_What is expected_: Determine the number of lines below that contain the string "obtain", and state only that number.

Items from a dataset:
-- ==== Sys2Proof/Laws/Due.lean ====
section
/-!
SUPPORT. The due dates: entries, frames, what firing does (04 R120 to R140).
-/
namespace Sys2Proof.Machine

theorem ddFirst_none (s : State) (p : Nat → Bool) (h : ∀ i < 256, p i = false) : s.ddFirst p = none := by
  unfold State.ddFirst
  have : (List.range 256).filter p = [] := by
    rw [List.filter_eq_nil_iff]; intro i hi; simp [h i (List.mem_range.1 hi)]
  simp only [this]; rfl

theorem ddFireMarked_none (s : State) (k : Nat) (h : ∀ i, (s.ddEnt i).state = 1 → (s.ddEnt i).pend = none) : s.ddFireMarked k = s := by
  cases k with
  | zero => rfl
  | succ k => unfold State.ddFireMarked; rw [ddFirst_none]; intro i _; by_cases h1 : (s.ddEnt i).state = 1 <;> simp [h1, h i]

theorem ddEach_none (s : State) (p : Nat → DdEnt → Bool) (f : DdEnt → DdEnt) (h : ∀ i, p i (s.ddEnt i) = false) : s.ddEach p f = s := by
  unfold State.ddEach
  generalize List.range 256 = xs
  induction xs with
  | nil => rfl
  | cons x xs ih =>
    rw [List.foldl_cons]
    simp only [h x]
    exact ih

theorem bump_stamp (s : State) (x : StampSt) (f : Fld) (i : Nat) :
    ({ s with stamp := x } : State).bump f i = { s.bump f i with stamp := x } := rfl

theorem badFrame_eq (s : State) (h : s.stamp.missRun + 1 < s.g STAMP_CTL.SYNC_MISS_LIMIT) :
    s.badFrame = { s with stamp := { s.stamp with missRun := s.stamp.missRun + 1 } } := by
  unfold State.badFrame
  extract_lets r _ u
  rw [if_neg]
  rintro ⟨h', -⟩
  have h5 : u.g STAMP_CTL.SYNC_MISS_LIMIT = s.g STAMP_CTL.SYNC_MISS_LIMIT := rfl
  have h6 : r = s.stamp.missRun + 1 := rfl
  omega

theorem frameMissed_eq (s : State) (h1 : s.gb STAMP_STATUS.SYNC_OK = true) (h2 : 65600 ≤ s.stamp.sinceGood)
    (h3 : s.stamp.missRun + 1 < s.g STAMP_CTL.SYNC_MISS_LIMIT) :
    s.frameMissed = { s.bump STAMP_COUNTS.MISSED 0 with
        stamp := { s.stamp with sinceGood := ((s.stamp.sinceGood : Int) - 65536).toNat, badSeen := false,
                                missRun := s.stamp.missRun + b2n (!s.stamp.badSeen) } } := by
  unfold State.frameMissed
  rw [if_pos ⟨h1, h2⟩]
  dsimp only
  rw [bump_stamp]
  cases hb : s.stamp.badSeen
  swap
  · rfl
  rw [if_neg (by decide), badFrame_eq]
  · rfl
  show _ < (s.bump STAMP_COUNTS.MISSED 0).g STAMP_CTL.SYNC_MISS_LIMIT
  unfold State.bump
  rw [State.g_p_other _ _ _ _ _ _ (by decide)]
  exact h3

theorem ddEach_eq (s : State) (p : Nat → DdEnt → Bool) (f : DdEnt → DdEnt) : ∃ d, s.ddEach p f = { s with dd := d } := by
  unfold State.ddEach
  generalize List.range 256 = xs
  suffices ∀ t : State, (∃ d, t = { s with dd := d }) → ∃ d, xs.foldl (fun (s : State) i => if p i (s.ddEnt i) then s.setDd i (f (s.ddEnt i)) else s) t = { s with dd := d } from
    this s ⟨s.dd, rfl⟩
  induction xs with
  | nil => intro t h; exact h
  | cons x xs ih =>
    intro t h
    rw [List.foldl_cons]
    apply ih
    obtain ⟨d, rfl⟩ := h
    split
    · exact ⟨_, rfl⟩
    · exact ⟨_, rfl⟩

theorem ddEach_ent (s : State) (p : Nat → DdEnt → Bool) (f : DdEnt → DdEnt) (i : Nat) :
    (s.ddEach p f).ddEnt i = if i < 256 ∧ p i (s.ddEnt i) = true then f (s.ddEnt i) else s.ddEnt i := by
  unfold State.ddEach
  have hn : (List.range 256).Nodup := List.nodup_range
  have hm : i < 256 ↔ i ∈ List.range 256 := List.mem_range.symm
  simp only [hm]
  generalize List.range 256 = xs at hn ⊢
  clear hm
  induction xs generalizing s with
  | nil => simp
  | cons x xs ih =>
    rw [List.foldl_cons, ih _ (List.nodup_cons.1 hn).2]
    have hx := (List.nodup_cons.1 hn).1
    by_cases h : p x (s.ddEnt x) = true
    · simp only [h, if_true]
      by_cases hi : i = x
      · subst hi
        rw [if_neg (by simp [hx]), State.ddEnt_setDd, if_pos ⟨by simp, h⟩]
      · rw [State.ddEnt_setDd_ne _ _ _ _ hi]
        simp [hi]
    · simp only [h]
      by_cases hi : i = x
      · subst hi
        simp [hx, h]
      · simp [hi]

/-- An action that is no release, start or interrupt takes effect in its tick (R130). -/
theorem ddAct_soon (s : State) (i t a spec m : Nat) (h1 : ddAction spec ≠ 1) (h2 : ddAction spec ≠ 2) (h7 : ddAction spec ≠ 7) :
    s.ddAct i t a spec m = ((false, false), s.ddSoon a i spec) := by
  unfold State.ddAct; dsimp only; split <;> first | rfl | contradiction

theorem ddAct_7 (s : State) (i t a spec m : Nat) (h : ddAction spec = 7) (h1 : s.ddFn i (ddArg spec) ≤ s.partCount) :
    s.ddAct i t a spec m = ((false, false), s.ddSoon a i spec) := by
  unfold State.ddAct; simp only [h]; rw [if_neg (by omega)]

/-- An action of a tick that is to come waits for it. -/
theorem ddSoon_later (s : State) (a i spec : Nat) (h : s.now < a) :
    s.ddSoon a i spec = { s with stamp := { s.stamp with acts := s.stamp.acts ++ [(s.timeOf a, i, spec)] } } := by
  unfold State.ddSoon; rw [if_neg (by omega)]

theorem ddSoon_now (s : State) (a i spec : Nat) (h : a ≤ s.now) : s.ddSoon a i spec = s.ddEffect i spec := by
  unfold State.ddSoon; rw [if_pos h]

/-- Where no entry has been issued for a tick from `base` on, an entry takes effect at `base` (R131). -/
theorem ddTick_free (s : State) (base : Nat) (h : (s.stamp.actAt.filter fun x => decide (x = s.timeOf base)).length < 16) : s.ddTick base = base := by
  unfold State.ddTick
  dsimp only
  rw [List.range_succ_eq_map, List.find?_cons_of_pos]
  · rfl
  · simpa using h

theorem ddFire_eq (s : State) (i a : Nat) (t : State) (h : (s.ddEnt i).pend = none) (htk : s.ddTick (max (s.ddEnt i).stamp s.now) = a)
    (ha : s.ddAct i (s.ddEnt i).stamp a (s.ddEnt i).spec 0 = ((false, false), t)) :
    s.ddFire i = ({ t.setDd i { s.ddEnt i with
        busy := false, noTarget := false, late := false, skipped := false, susp := false, missed := 0, pend := none, firedAt := a,
        state := if (s.ddEnt i).period = 0 then 2 else 1,
        stamp := if (s.ddEnt i).period = 0 then (s.ddEnt i).stamp else ((s.ddEnt i).stamp + (s.ddEnt i).period) % 2 ^ 64 } with
      stamp := { t.stamp with actAt := t.stamp.actAt ++ [s.timeOf a] } } : State) := by
  have hb : bit 0 0 = false ∧ bit 0 1 = false ∧ bit 0 2 = false := ⟨by decide, by decide, by decide⟩
  unfold State.ddFire
  simp only [h, Option.getD_none, if_true, htk, ha, hb.1, hb.2.1, hb.2.2]
  rfl

theorem ddArm_eq (s : State) (i stamp spec period : Nat) (h3 : s.now + 2 ≤ stamp) (h4 : ∀ j, (s.ddEnt j).pend = none) :
    s.ddArm i stamp spec period = s.setDd i
      { stamp := stamp, spec := spec, period := period, state := if s.isGroupEnt i spec && s.gb STAMP_STATUS.GROUP_SUSPENDED then 3 else 1 } := by
  unfold State.ddArm
  extract_lets u la en
  have hl : la = false := by simp only [la]; simp [show ¬ stamp < s.now + 2 by omega]
  have he : en = { stamp := stamp, spec := spec, period := period, state := if u then 3 else 1 } := by
    simp only [en, hl]; rfl
  rw [ddFireMarked_none, he]
  intro j _
  by_cases hj : j = i
  · subst hj; rw [State.ddEnt_setDd, he]
  · rw [State.ddEnt_setDd_ne _ _ _ _ hj]; exact h4 j

theorem ddCmd_1 (s : State) : s.ddCmd 1 = (s.ddCommit none (s.g DD_INDEX.INDEX) (s.g DD_STAMP.STAMP) (s.reg .DD_SPEC 0).toNat (s.g DD_PERIOD.PERIOD)).2.p
    DD_RESULT.RESULT 0 (s.ddCommit none (s.g DD_INDEX.INDEX) (s.g DD_STAMP.STAMP) (s.reg .DD_SPEC 0).toNat (s.g DD_PERIOD.PERIOD)).1 := rfl

theorem ddCmd_2 (s : State) : s.ddCmd 2 = (s.ddCancel none (s.g DD_INDEX.INDEX)).2.p DD_RESULT.RESULT 0 (s.ddCancel none (s.g DD_INDEX.INDEX)).1 := rfl

theorem ddCmd_3 (s : State) (h : s.ddOwn none (s.g DD_INDEX.INDEX) = 0) :
    let e := s.ddEnt (s.g DD_INDEX.INDEX)
    s.ddCmd 3 = (((((((((((s.p DD_STAMP.STAMP 0 e.stamp).setReg .DD_SPEC 0 (BitVec.ofNat 64 e.spec)).p DD_PERIOD.PERIOD 0 e.period).p DD_RESULT.MISSED 0 e.missed).p
      DD_RESULT.NO_TARGET 0 (b2n e.noTarget)).p DD_RESULT.BUSY 0 (b2n e.busy)).p DD_RESULT.SUSPENDED 0 (b2n e.susp)).p DD_RESULT.SKIPPED 0 (b2n e.skipped)).p
      DD_RESULT.LATE 0 (b2n e.late)).p DD_RESULT.STATE 0 e.state).p DD_RESULT.RESULT 0 0).p DD_FIRED_AT.STAMP 0 e.firedAt := by
  intro e
  unfold State.ddCmd
  simp only
  rw [if_neg (by rw [h]; simp)]

end Sys2Proof.Machine
end

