theorem pauseFn_spec (t : State) (fn : Nat) (h0 : fn ≠ 0) (hle : fn ≤ t.partCount) (h64 : ∀ n ∈ t.slotsOf (fn - 1), n < 64) :
    (∃ r sl, t.pauseFn fn = { t with rf := r, slots := sl }) ∧ (t.pauseFn fn).g PART_STATUS.PAUSED (fn - 1) = 1 ∧
    (∀ j, (t.pauseFn fn).reg .DEV_STATUS j = t.reg .DEV_STATUS j) ∧
    (∀ n ∈ t.slotsOf (fn - 1), t.g SLOT_STATUS.STATE n ∈ [3, 4, 6] →
            (t.pauseFn fn).g SLOT_STATUS.STATE n = 5 ∧ (t.pauseFn fn).slot n = { t.slot n with left := some (t.g SLOT_STATUS.STATE n) }) ∧
          (∀ n < 64, n ∉ t.slotsOf (fn - 1) ∨ t.g SLOT_STATUS.STATE n ∉ [3, 4, 6] →
            (t.pauseFn fn).g SLOT_STATUS.STATE n = t.g SLOT_STATUS.STATE n ∧ (t.pauseFn fn).slot n = t.slot n) := by
  let F := fun (s : State) n =>
      let st := s.g SLOT_STATUS.STATE n
      if st = 3 ∨ st = 4 ∨ st = 6 then (s.setSlot n { s.slot n with left := some st }).p SLOT_STATUS.STATE n 5 else s
  have key : ∀ (xs : List Nat) (u : State), xs.Nodup → (∀ n ∈ xs, n < 64) →
      (∃ r sl, xs.foldl F u = { u with rf := r, slots := sl }) ∧ (∀ k j, k ≠ RegKind.SLOT_STATUS → (xs.foldl F u).reg k j = u.reg k j) ∧
      (∀ n ∈ xs, u.g SLOT_STATUS.STATE n ∈ [3, 4, 6] →
        (xs.foldl F u).g SLOT_STATUS.STATE n = 5 ∧ (xs.foldl F u).slot n = { u.slot n with left := some (u.g SLOT_STATUS.STATE n) }) ∧
      (∀ n < 64, n ∉ xs ∨ u.g SLOT_STATUS.STATE n ∉ [3, 4, 6] →
        (xs.foldl F u).g SLOT_STATUS.STATE n = u.g SLOT_STATUS.STATE n ∧ (xs.foldl F u).slot n = u.slot n) := by
    intro xs
    induction xs with
    | nil => intro u _ _; exact ⟨⟨u.rf, u.slots, rfl⟩, fun _ _ _ => rfl, fun n hn => by simp at hn, fun _ _ _ => ⟨rfl, rfl⟩⟩
    | cons z zs ih =>
      intro u hn hl
      rw [List.foldl_cons]
      have hz := hl z (by simp)
      obtain ⟨⟨r, sl, i1⟩, i2, i3, i4⟩ := ih (F u z) (List.nodup_cons.1 hn).2 (fun n h => hl n (by simp [h]))
      have hnz := (List.nodup_cons.1 hn).1
      have hF : (u.g SLOT_STATUS.STATE z ∈ [3, 4, 6] ∧ F u z = (u.setSlot z { u.slot z with left := some (u.g SLOT_STATUS.STATE z) }).p SLOT_STATUS.STATE z 5) ∨
          (u.g SLOT_STATUS.STATE z ∉ [3, 4, 6] ∧ F u z = u) := by
        by_cases h : u.g SLOT_STATUS.STATE z = 3 ∨ u.g SLOT_STATUS.STATE z = 4 ∨ u.g SLOT_STATUS.STATE z = 6
        · left; exact ⟨by simpa using h, if_pos h⟩
        · right; exact ⟨by simpa using h, if_neg h⟩
      have hoth : ∀ n < 64, n ≠ z → (F u z).g SLOT_STATUS.STATE n = u.g SLOT_STATUS.STATE n ∧ (F u z).slot n = u.slot n := by
        intro n hn hne
        rcases hF with ⟨-, h⟩ | ⟨-, h⟩
        · rw [h]
          refine ⟨?_, ?_⟩
          · unfold State.g
            rw [State.reg_p_ne _ _ _ _ _ _ (.inr (by rw [Nat.mod_eq_of_lt (by omega), Nat.mod_eq_of_lt (by omega)]; exact hne))]
            rfl
          · exact State.slot_setSlot_ne _ _ _ _ hne
        · rw [h]; exact ⟨rfl, rfl⟩
      refine ⟨?_, ?_, ?_, ?_⟩
      · rw [i1]
        rcases hF with ⟨-, h⟩ | ⟨-, h⟩
        · rw [h]; exact ⟨r, sl, rfl⟩
        · rw [h]; exact ⟨r, sl, rfl⟩
      · intro k j hk
        rw [i2 k j hk]
        rcases hF with ⟨-, h⟩ | ⟨-, h⟩
        · rw [h, State.reg_p_other _ _ _ _ _ _ hk]; rfl
        · rw [h]
      · intro n hm hst
        rcases List.mem_cons.1 hm with rfl | hm2
        · have := i4 n hz (.inl hnz)
          rw [this.1, this.2]
          rcases hF with ⟨-, h⟩ | ⟨h, -⟩
          · rw [h]
            exact ⟨State.g_p_self _ _ _ _ (by decide) (by decide) (by decide), State.slot_setSlot _ _ _⟩
          · exact absurd hst h
        · have hne : n ≠ z := by rintro rfl; exact hnz hm2
          have h64 := hl n (by simp [hm2])
          have := i3 n hm2 (by rw [(hoth n h64 hne).1]; exact hst)
          rw [(hoth n h64 hne).1, (hoth n h64 hne).2] at this
          exact this
      · intro n hn64 hor
        by_cases hne : n = z
        · subst hne
          have hst : u.g SLOT_STATUS.STATE n ∉ [3, 4, 6] := by
            rcases hor with h | h
            · exact absurd (by simp) h
            · exact h
          have hFu : F u n = u := by
            rcases hF with ⟨h, -⟩ | ⟨-, h⟩
            · exact absurd h hst
            · exact h
          have := i4 n hn64 (.inl hnz)
          rw [hFu] at this ⊢
          exact this
        · have := i4 n hn64 (by
            rcases hor with h | h
            · left; intro hm; exact h (by simp [hm])
            · right; rw [(hoth n hn64 hne).1]; exact h)
          rw [(hoth n hn64 hne).1, (hoth n hn64 hne).2] at this
          exact this
  obtain ⟨⟨r, sl, k1⟩, k2, k3, k4⟩ := key (t.slotsOf (fn - 1)) t (slotsOf_nodup _ _) h64

  have hx : ∃ u : State, t.pauseFn fn = u ∧ (u = ((t.slotsOf (fn - 1)).foldl F t).p PART_STATUS.PAUSED (fn - 1) 1 ∨
      u = (((t.slotsOf (fn - 1)).foldl F t).p PART_STATUS.PAUSED (fn - 1) 1).p PART_STATUS.HELD_WRITES (fn - 1) 1) := by
    refine ⟨_, rfl, ?_⟩
    unfold State.pauseFn
    rw [if_neg (by omega)]
    dsimp only
    split
    · exact .inl rfl
    · unfold State.heldMark; split
      · exact .inl rfl
      · exact .inr rfl
  obtain ⟨u, hu, hx⟩ := hx
  rw [hu]
  refine ⟨?_, ?_, ?_, ?_, ?_⟩
  · rcases hx with rfl | rfl <;> rw [k1] <;> exact ⟨_, _, rfl⟩
  · rcases hx with rfl | rfl
    · exact State.g_p_self _ _ _ _ (by decide) (by decide) (by decide)
    · rw [State.g_p_field _ _ _ _ _ (by decide) (by decide) (by decide) (by decide) (by decide)]
      exact State.g_p_self _ _ _ _ (by decide) (by decide) (by decide)
  · intro j
    rcases hx with rfl | rfl
    · rw [State.reg_p_other _ _ _ _ _ _ (by decide)]; exact k2 _ _ (by decide)
    · rw [State.reg_p_other _ _ _ _ _ _ (by decide), State.reg_p_other _ _ _ _ _ _ (by decide)]; exact k2 _ _ (by decide)
  · intro n hn hst
    rcases hx with rfl | rfl
    · rw [State.g_p_other _ _ _ _ _ _ (by decide)]; exact k3 n hn hst
    · rw [State.g_p_other _ _ _ _ _ _ (by decide), State.g_p_other _ _ _ _ _ _ (by decide)]; exact k3 n hn hst
  · intro n hn hst
    rcases hx with rfl | rfl
    · rw [State.g_p_other _ _ _ _ _ _ (by decide)]; exact k4 n hn hst
    · rw [State.g_p_other _ _ _ _ _ _ (by decide), State.g_p_other _ _ _ _ _ _ (by decide)]; exact k4 n hn hst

_Reply_: 4